*WHAT NEEDS TO BE DONE*. In the entries below, find the line with "rw [exec_position_arrival hr" and the line with "reheight s h = (s.hitBy"; give again those lines and every line between them, exactly.

*DATA EXTRACT*.
/-- A check that refuses where `b` is false passes where the condition that `b` decides holds. -/
theorem not_bool_iff {b : Bool} {p : Prop} (h : b = true ↔ p) : ¬ (!b) = true ↔ p := by
  rw [← h, Bool.not_eq_true', Bool.not_eq_false]

/-! ## The box of the mast path (R31) -/

theorem countedCheck_clear {s : State} {blocks : Zone → Bool} (h : ∀ z ∈ s.zones, blocks z = false) :
    countedCheck s blocks = (false, s) := by
  have same : (s.zones.map fun z => if blocks z then z.hit else z) = s.zones :=
    (List.map_congr_left fun z hz => by rw [h z hz]; rfl).trans (List.map_id' _)
  unfold countedCheck
  rw [same, List.any_eq_false.mpr fun z hz => by rw [h z hz]; decide]
  rfl

theorem deployBox_eq {s : State} {mast pan : Int} (hm : (s.axis .mast).position = some mast)
    (hp : (s.axis .pan).position = some pan) (h : Int) :
    deployBox s h =
      { height := (min mast h, max mast h)
        tilt := (min s.dsq.stowTilt s.dsq.unstowTilt, max s.dsq.stowTilt s.dsq.unstowTilt)
        pan := (min pan s.dsq.stowPan, max pan s.dsq.stowPan) } := by
  unfold deployBox
  rw [hm, hp]
  rfl

/-! ## The request (R75) -/

theorem deployRequest_outside {s : State} (hd : s.dsq.deploy ≠ .deployed) (height : Option Int) :
    deployRequest s height = deployFromStowed s (height.getD s.dsq.defaultHeight) := if_neg hd

theorem deployFromStowed_refused {s : State} {h : Int} {why : Reason} (hl : s.listens) (hr : deployRefusal s h = some why) :
    deployFromStowed s h = s.queues (replyRefused 0x32 why) := by
  unfold deployFromStowed
  rw [hr]
  exact refuse_listens hl _ _

/-- R31: a mast path that meets a zone is refused ZONE with the hits counted. -/
theorem deployFromStowed_blocked {s : State} {h : Int} (hl : s.listens) (hr : deployRefusal s h = none)
    (hz : ∃ z ∈ s.zones, zoneMeets z (deployBox s h) = true) :
    deployFromStowed s h =
      (s.withZones (s.zones.map fun z => if zoneMeets z (deployBox s h) then z.hit else z)).queues
        (replyRefused 0x32 .zone) := by
  have blocked : (boxCheck s (deployBox s h)).1 = true := (countedCheck_blocked s _).mpr hz
  unfold deployFromStowed
  rw [hr]
  dsimp only
  rw [if_pos blocked]
  exact refuse_listens (s := (boxCheck s (deployBox s h)).2) hl _ _

/-- Settles O42, check by check in the order of Table 4-7. -/
theorem deployIsRefusedByTheFirstFailingCheck : Obligations.DeployIsRefusedByTheFirstFailingCheck := by
  intro height s hl hd h refused state interlock sequence slope range wind meets
  have request {t : State} (e : deployFromStowed s h = t) : exec (.deploy height) s = .next t :=
    exec_eq_of_listens hl rfl ((deployRequest_outside hd height).trans e)
  have refuses {why : Reason} (e : deployRefusal s h = some why) : refused why := request (deployFromStowed_refused hl e)
  have c1 := stowedUnhalted_iff s
  have c2 := linesAllow_iff s.dsq
  have c3 := tableLength_ne_zero_iff s.dsq.slots
  have c4 := not_bool_iff (slopeAllows_iff s.wsm)
  have c5 := not_bool_iff (heightInRange_iff s h)
  have c6 := not_bool_iff (windAllows_iff s h)
  have passed (k1 : state) (k2 : interlock) (k3 : sequence) (k4 : slope) (k5 : range) (k6 : wind) : deployRefusal s h = none := by
    unfold deployRefusal
    rw [if_neg (c1.mpr k1), if_neg (c2.mpr k2), if_neg (c3.mpr k3), if_neg (c4.mpr k4), if_neg (c5.mpr k5), if_neg (c6.mpr k6)]
  refine ⟨fun k1 => refuses ?state, fun k1 k2 => refuses ?interlock, fun k1 k2 k3 => refuses ?sequence,
    fun k1 k2 k3 k4 => refuses ?slope, fun k1 k2 k3 k4 k5 => refuses ?range, fun k1 k2 k3 k4 k5 k6 => refuses ?wind,
    fun k1 k2 k3 k4 k5 k6 hz => request (deployFromStowed_blocked hl (passed k1 k2 k3 k4 k5 k6) hz), passed,
    fun mast pan hm hp => deployBox_eq hm hp h⟩ <;> unfold deployRefusal
  case state => rw [if_pos (not_not.mp (mt c1.mp k1))]
  case interlock => rw [if_neg (c1.mpr k1), if_pos (not_not.mp (mt c2.mp k2))]
  case sequence => rw [if_neg (c1.mpr k1), if_neg (c2.mpr k2), if_pos (not_not.mp (mt c3.mp k3))]
  case slope => rw [if_neg (c1.mpr k1), if_neg (c2.mpr k2), if_neg (c3.mpr k3), if_pos (not_not.mp (mt c4.mp k4))]
  case range =>
    rw [if_neg (c1.mpr k1), if_neg (c2.mpr k2), if_neg (c3.mpr k3), if_neg (c4.mpr k4), if_pos (not_not.mp (mt c5.mp k5))]
  case wind =>
    rw [if_neg (c1.mpr k1), if_neg (c2.mpr k2), if_neg (c3.mpr k3), if_neg (c4.mpr k4), if_neg (c5.mpr k5),
      if_pos (not_not.mp (mt c6.mp k6))]

/-! ## The start of the forward walk (R75) -/

theorem deploy_of_deployRefusal {s : State} {h : Int} (hr : deployRefusal s h = none) : s.dsq.deploy = .stowed := by
  by_contra hd
  unfold deployRefusal at hr
  rw [if_pos (.inl hd)] at hr
  cases hr

/-- R5: an axis that does not travel changes its owner alone. -/
theorem AxisRec.taken_still {r : AxisRec} (h : r.travelling = false) (o : Owner) : r.taken o = { r with owner := o } :=
  if_neg fun j => by
    rw [(AxisRec.travelling_iff r).mpr (.inr j)] at h
    cases h

theorem axis_axsTakeAll_keeps (s : State) (o : Owner) (a : Axis) :
    ((axsTakeAll s o allAxes).axis a).owner = o ∧ ((axsTakeAll s o allAxes).axis a).position = (s.axis a).position ∧
      ((s.axis a).travelling = false → (axsTakeAll s o allAxes).axis a = { s.axis a with owner := o }) := by
  rw [axis_axsTakeAll]
  split
  next ho => exact ⟨ho, rfl, fun _ => by rw [← ho]⟩
  next => exact ⟨AxisRec.owner_taken _ _, AxisRec.position_taken _ _, fun still => AxisRec.taken_still still o⟩

/-- R75: what the walk starts from, up to the REPLY. -/
structure RaisesFrom (s : State) (h : Int) (u : State) : Prop where
  dsq : u.dsq = { s.dsq with deploy := .raising, deployHeight := some h }
  axis : ∀ a : Axis, (u.axis a).owner = .sequence ∧ (u.axis a).position = (s.axis a).position ∧
    ((s.axis a).travelling = false → u.axis a = { s.axis a with owner := .sequence })
  chan : ∀ c : Channel, u.chan c = s.chan c
  lnu : u.lnu = s.lnu
  zones : u.zones = s.zones
  wsm : u.wsm = s.wsm
  out : u.out = s.out

theorem raisesFrom_deployTaken (s : State) (h : Int) : RaisesFrom s h (deployTaken s h) := by
  obtain ⟨only, out⟩ := onlyAxes_axsTakeAll (s.withDsq { s.dsq with deployHeight := some h }) .sequence allAxes
  have record := axis_axsTakeAll_keeps (s.withDsq { s.dsq with deployHeight := some h }) .sequence
  unfold deployTaken
  generalize axsTakeAll (s.withDsq { s.dsq with deployHeight := some h }) .sequence allAxes = v at *
  refine ⟨?_, record, fun c => congrArg (·.get c) only.channels, only.lnu, only.zones, only.wsm, out⟩
  show ({ v.dsq with deploy := .raising } : Dsq) = _
  rw [only.dsq]
  rfl

theorem deployFromStowed_passed {s : State} {h : Int} (hl : s.listens) (hr : deployRefusal s h = none)
    (hz : ∀ z ∈ s.zones, zoneMeets z (deployBox s h) = false) :
    deployFromStowed s h = startForward ((deployTaken s h).queues (replyDone 0x32)) := by
  have clear : boxCheck s (deployBox s h) = (false, s) := countedCheck_clear hz
  unfold deployFromStowed
  rw [hr]
  dsimp only
  rw [clear, if_neg Bool.false_ne_true, done_listens (listens_of_lnu hl (raisesFrom_deployTaken s h).lnu)]
  rfl

theorem raisesOver_startForward {s : State} (h : s.dsq.deploy = .raising) : s.raisesOver 0 (startForward s) :=
  raisesOver_raiseFrom s 0 h

/-! ## The walk goes on (R71 to R74) -/

/-- R66: no command but a reset brings the part back to UNKNOWN. -/
theorem closed_known : Closed fun s : State => s.dsq.deploy ≠ .unknown where
  drive _ hs := hs
  site _ hs := hs
  mgt _ hs := hs
  ntu _ hs := hs
  lnu _ _ _ _ _ _ hs := hs
  axis _ _ _ _ _ hs := hs
  channels _ _ hs := hs
  zones _ _ hs := hs
  dsq _ e _ hs := e.trans_ne hs
  sites _ _ hs := hs
  sha _ _ hs := hs
  acq _ _ hs := hs
  deploy _ hd _ := hd
  halt {s} a c _ hs := by
    show (raise _ _).dsq.deploy ≠ .unknown
    rw [dsq_raise]
    exact hs
  clear hs := by
    rw [dsq_clearAxes]
    exact hs
  tracked _ hs := hs
  txOn hs := hs
  txOff hs := hs
  lower {s} _ := by
    rw [(beforeWalk_from (stowFrom_self s)).2.1]
    exact fun h => Deploy.noConfusion h

/-- R71: a walk that goes on leaves DSQ nothing to record. -/
theorem dsqReport_slotDone {s : State} (h : s.dsq.deploy ≠ .unknown) (a : Axis) : dsqReport (slotDone s) a = slotDone s :=
  dsqReport_known a (closed_known.engine.slotDone h)

/-- R71: the running out of the slot timer takes the walk on. -/
theorem exec_slotTimerExpiry {s : State} (hr : s.running) (ht : s.dsq.slotTimer.isSome) :
    exec .slotTimerExpiry s = .next (slotDone { s with dsq := { s.dsq with slotTimer := none } }) :=
  exec_eq_of_running hr rfl (if_pos ht)

theorem slotAction_of_slot {s : State} {n : Nat} {sl : Slot} (h : s.dsq.slots[n]? = some sl) (pick : Slot → Action) :
    slotAction s n pick = pick sl := by
  unfold slotAction
  rw [h]
  rfl

/-- R73: the axis of the motion action of the slot in progress. -/
theorem actionAxis_eq {s : State} {n : Nat} {sl : Slot} {a : Axis} {x : Option Int} (hn : s.dsq.slot = some n)
    (hs : s.dsq.slots[n]? = some sl)
    (h : s.dsq.deploy = .raising ∧ s.dsq.motionOf sl.deploy.kind = some (a, x) ∨
      s.dsq.deploy = .lowering ∧ s.dsq.motionOf sl.stow.kind = some (a, x)) : actionAxis s = some a := by
  unfold actionAxis currentAction
  rcases h with ⟨hd, hm⟩ | ⟨hd, hm⟩ <;> rw [hd, hn] <;> dsimp only <;>
    rw [slotAction_of_slot hs, actionMove_eq, hm] <;> rfl

/-- Table 4-6: in a walk, the arrival of the axis of the action in progress. -/
theorem tellArrival_walk {s : State} {a : Axis} (p : Int) (ho : (s.axis a).owner = .sequence)
    (hd : s.dsq.deploy ≠ .deployed) (ha : actionAxis s = some a) : tellArrival s a p = slotDone s := by
  unfold tellArrival dsqArrival
  rw [ho]
  dsimp only
  rw [if_neg hd, if_pos ha]

/-- Settles O43: the start, the end of the walk, and what takes it on. -/
theorem deployRunsTheForwardWalk : Obligations.DeployRunsTheForwardWalk := by
  intro height s h
  refine ⟨fun hl hp hz => ?start, fun n hr hd hn ht hg last => ?ends, fun hr _ ht => ?timer, ?arrival⟩
  case start =>
    have hd : s.dsq.deploy ≠ .deployed := by
      rw [deploy_of_deployRefusal hp]
      decide
    have request := (deployRequest_outside hd height).trans (deployFromStowed_passed hl hp hz)
    obtain ⟨dsq, axis, chan, lnu, zones, wsm, out⟩ := raisesFrom_deployTaken s h
    generalize deployTaken s h = v at *
    have queue := congrArg (fun l : Lnu => l.queue ++ [replyDone 0x32]) lnu
    exact ⟨_, exec_eq_of_listens hl rfl request, v.queues (replyDone 0x32), dsq, axis, chan, queue, zones, wsm, out,
      raisesOver_startForward (congrArg Dsq.deploy dsq)⟩
  case ends =>
    obtain ⟨raises, -⟩ := walksOn_slotDone { s with dsq := { s.dsq with slotTimer := none } } n hn
    obtain ⟨-, ends⟩ := raises hd
    obtain ⟨dsq, axis, told, txc, -⟩ := ends last hg
    exact ⟨_, exec_slotTimerExpiry hr ht, dsq, axis, told, txc⟩
  case timer => exact ⟨_, exec_slotTimerExpiry hr ht, walksOn_slotDone _⟩
  case arrival =>
    intro n sl a x target pos code r u hr hn hs walk ho hm sel full tol ord
    have known : u.dsq.deploy ≠ .unknown ∧ u.dsq.deploy ≠ .deployed := by
      show s.dsq.deploy ≠ .unknown ∧ s.dsq.deploy ≠ .deployed
      rcases walk with ⟨hd, -⟩ | ⟨hd, -⟩ <;> rw [hd] <;> decide
    have owner : (u.axis a).owner = .sequence := by
      rw [axis_reports]
      exact ho
    have told : tellArrival u a pos = slotDone u := tellArrival_walk pos owner known.2 (actionAxis_eq (s := u) hn hs walk)
    refine ⟨slotDone u, walksOn_slotDone u, ?_⟩
    rw [exec_position_arrival hr full hm sel tol ord, told, dsqReport_slotDone known.1]

end Sys2Proof.Machine
end

section
/-! DEPLOY in DEPLOYED: the checks and the move of a re-height, and its arrival (R7, R8, R76, R175, R176). -/

namespace Sys2Proof.Machine

/-! ## The checks (R76) -/

theorem freeOwner_iff (r : AxisRec) :
    ¬ (r.owner ≠ .none ∧ r.owner ≠ .console) ↔ r.owner = .none ∨ r.owner = .console := by
  rw [not_and_or, not_not, not_not]

theorem deployRequest_deployed {s : State} (hd : s.dsq.deploy = .deployed) (height : Option Int) :
    deployRequest s height = reheight s (height.getD s.dsq.defaultHeight) := if_pos hd

theorem reheight_refused {s : State} {h : Int} {why : Reason} (hl : s.listens) (hr : reheightRefusal s h = some why) :
    reheight s h = s.queues (replyRefused 0x32 why) := by
  unfold reheight
  rw [hr]
  exact refuse_listens hl _ _

/-- R24, R29: a re-height that the zones block is refused ZONE with the hits counted. -/
theorem reheight_blocked {s : State} {h : Int} (hl : s.listens) (hr : reheightRefusal s h = none)
    (hz : ∃ z ∈ s.zones, moveBlocker s .mast h z = true) :
    reheight s h = (s.hitBy .mast h).queues (replyRefused 0x32 .zone) := by
  have blocked : (moveCheck s .mast h).1 = true := (moveCheck_blocked s .mast h).mpr ⟨by decide, hz⟩
  unfold reheight
  rw [hr]
  dsimp only
  rw [if_pos blocked, moveCheck_hits s h (by decide)]
  exact refuse_listens (s := s.hitBy .mast h) hl kindDeploy .zone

*TASK OUTPUT*.
    rw [exec_position_arrival hr full hm sel tol ord, told, dsqReport_slotDone known.1]

end Sys2Proof.Machine
end

section
/-! DEPLOY in DEPLOYED: the checks and the move of a re-height, and its arrival (R7, R8, R76, R175, R176). -/

namespace Sys2Proof.Machine

/-! ## The checks (R76) -/

theorem freeOwner_iff (r : AxisRec) :
    ¬ (r.owner ≠ .none ∧ r.owner ≠ .console) ↔ r.owner = .none ∨ r.owner = .console := by
  rw [not_and_or, not_not, not_not]

theorem deployRequest_deployed {s : State} (hd : s.dsq.deploy = .deployed) (height : Option Int) :
    deployRequest s height = reheight s (height.getD s.dsq.defaultHeight) := if_pos hd

theorem reheight_refused {s : State} {h : Int} {why : Reason} (hl : s.listens) (hr : reheightRefusal s h = some why) :
    reheight s h = s.queues (replyRefused 0x32 why) := by
  unfold reheight
  rw [hr]
  exact refuse_listens hl _ _

/-- R24, R29: a re-height that the zones block is refused ZONE with the hits counted. -/
theorem reheight_blocked {s : State} {h : Int} (hl : s.listens) (hr : reheightRefusal s h = none)
    (hz : ∃ z ∈ s.zones, moveBlocker s .mast h z = true) :
    reheight s h = (s.hitBy .mast h).queues (replyRefused 0x32 .zone) := by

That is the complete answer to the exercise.